ACHCEW is also concerned that the government has reneged on its commitment to ensure ‘one-stop shops’ for complaints in every area and that the £34m funding for patient forums will be insufficient. But the Commission for Patient and Public Involvement in Health, set up to replace the CHC network, insists the new arrangements will improve accountability and representation. Chaired by Sharon Grant, widow of the late Labour MP Bernie Grant, the commission aims to involve previously marginalised groups.

A spokesperson said the commission hoped most patient forums would be running by December but commissioners were talking to the Department of Health about interim help to bridge the gap. They were confident funding would be adequate.

‘It is going to be a much more comprehensive system putting patients at the heart of what is going on,’ he said. ‘It will be bigger, better and more robust than CHCs were able to be.’

However, the commission is ‘very concerned’ at health secretary Alan Milburn’s announcement that foundation trusts will not have patient forums.

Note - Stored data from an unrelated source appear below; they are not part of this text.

-- ==== Sys2Proof/Syntax.lean ====
section
/-! DEFINITION. The commands the part takes: one constructor of `Instr` per row of spec/opcode_table.json. -/

namespace Sys2Proof

/-- R1: the stage names, in the order C1 to C4, H1, H2. -/
inductive StageName where
  | c1 | c2 | c3 | c4 | h1 | h2
deriving DecidableEq, Repr

/-- R69: the configured fields of a zone record as ZONE.PUT carries them, in the numbered order of R67 and with the
widths of 12.2. Two-byte fields with a temperature or a setpoint are signed. -/
structure ZoneFields where
  priority : Byte
  period : Half
  modeDiff : Byte
  stageDiff : Byte
  deadband : Byte
  upDelay : Half
  downDelay : Half
  changeover : Half
  econEnable : Byte
  econLimit : Half
  occFan : Half
  fbOccupancy : Byte
  fbCool : Half
  fbHeat : Half
  staleTime : Half
deriving DecidableEq, Repr

/-- R102: one value of SCHED.FILL. Only the fields of the request's mask travel on the line. -/
structure FillValue where
  occupancy : Byte
  cool : Half
  heat : Half
deriving DecidableEq, Repr

/-- The requests of the host link (12.3) with the fields of their payloads. -/
inductive Request where
  | partStatus
  | partRestart
  | partProtect (level hold : Byte)
  | partRelease
  | noteTake
  | clockSet (day : Byte) (minute : Half) (second mark weekday : Byte)
  | clockGet
  | unitPut (unit : Byte) (pairs : List (Byte × Half))
  | unitGet (unit selector : Byte)
  | unitBind (unit zone : Byte)
  | unitFree (unit : Byte)
  | unitRefresh (unit : Byte)
  | unitReadings (unit : Byte)
  | stageGet (unit : Byte)
  | stageUnlock (unit stage : Byte)
  | queueGet (first : Byte)
  | zonePut (zone flag : Byte) (fields : ZoneFields)
  | zoneGet (zone : Byte)
  | zoneOverride (zone : Byte) (duration cool heat : Half) (modeForce occForce : Option Byte)
  | schedWindow (day zLo zHi sLo sHi order direction mask compare occupancy : Byte)
  | schedFill (mask : Byte) (values : List FillValue)
  | schedEnd
  | schedGet (day zone slot count : Byte)
  | profilePut (profile : Byte) (segments : List (Half × Half))
  | profileGet (profile : Byte)
  | demandLimits (ceiling recovery cap length fallback stale spacing : Half)
  | demandSite (load : Word)
  | demandGet
  | demandHistory (offset count : Byte)
  | storeSave
  | storeClear
deriving DecidableEq, Repr

/-- The commands: one constructor per row of the opcode table. A request row carries the tag its frame carries (R169)
and stands for that frame, complete, as the receiver offers it (R168; log 4). -/
inductive Instr where
  /-- Supply start or RESET, with the levels that SMOKE, SERVICE and PROTECT then have (log 6). -/
  | powerOn (smoke service protect : Bool)
  | smokeAsserted
  | smokeNegated
  | serviceLineChange (level : Bool)
  | protectLineChange (level : Bool)
  | hostByteReceived (byte : Byte)
  | receiveGapTimeout
  | replySent
  | partStatus (tag : Byte)
  | partRestart (tag : Byte)
  | partProtect (tag level hold : Byte)
  | partRelease (tag : Byte)
  | noteTake (tag : Byte)
  | clockSet (tag day : Byte) (minute : Half) (second mark weekday : Byte)
  | clockGet (tag : Byte)
  | unitPut (tag unit : Byte) (pairs : List (Byte × Half))
  | unitGet (tag unit selector : Byte)
  | unitBind (tag unit zone : Byte)
  | unitFree (tag unit : Byte)
  | unitRefresh (tag unit : Byte)
  | unitReadings (tag unit : Byte)
  | stageGet (tag unit : Byte)
  | stageUnlock (tag unit stage : Byte)
  | queueGet (tag first : Byte)
  | zonePut (tag zone flag : Byte) (fields : ZoneFields)
  | zoneGet (tag zone : Byte)
  | zoneOverride (tag zone : Byte) (duration cool heat : Half) (modeForce occForce : Option Byte)
  | schedWindow (tag day zLo zHi sLo sHi order direction mask compare occupancy : Byte)
  | schedFill (tag mask : Byte) (values : List FillValue)
  | schedEnd (tag : Byte)
  | schedGet (tag day zone slot count : Byte)
  | profilePut (tag profile : Byte) (segments : List (Half × Half))
  | profileGet (tag profile : Byte)
  | demandLimits (tag : Byte) (ceiling recovery cap length fallback stale spacing : Half)
  | demandSite (tag : Byte) (load : Word)
  | demandGet (tag : Byte)
  | demandHistory (tag offset count : Byte)
  | storeSave (tag : Byte)
  | storeClear (tag : Byte)
  /-- The save completes; `equal` says whether the read-back CRC-32 equals the one written (R178; log 14). -/
  | saveCompletion (equal : Bool)
  | minOnExpiry (unit : Nat) (stage : StageName)
  | minOffExpiry (unit : Nat) (stage : StageName)
  | provingExpiry (unit : Nat) (stage : StageName)
  | tripCountClear (unit : Nat) (stage : StageName)
  | staggerExpiry
  | accumulationEvent
  | siteStale
  | zoneEvaluation (zone : Nat)
  | changeoverExpiry (zone : Nat)
  | overrideEnd (zone : Nat)
  | clockTick
  | rampStep
  | purgeExpiry (unit : Nat)
  | holdOffExpiry (unit : Nat)
  /-- The next poll cycle is due at millisecond `ms` of the present second of part time (R156; log 12). -/
  | pollCycleStart (ms : Nat)
  /-- The wait of the visit in progress ends; `received` are the bytes that arrived in it (R158, R159; log 13). -/
  | visitEnd (received : List Byte)
  | fallbackExpiry (unit : Nat)
deriving DecidableEq, Repr

end Sys2Proof
end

Welsh community health councils and Scottish local health councils remain in place.

Wendy Moore

accent on accountability

  • The Commission for Patient and Public Involvement in Health will have national, regional and local layers, replacing CHCs and ACHCEW.
  • At local level, patient and public forums will be set up in all primary care trusts and NHS trusts with inspection and representation powers.
  • Formal partnerships with local networks, possibly involving voluntary sector bodies, will support forums.
  • The system will be independent of the in-house trust-based Patient Advice and Liaison Services (PALS).
  • Patient forums will commission or provide independent complaints advocacy services to assist people to make complaints.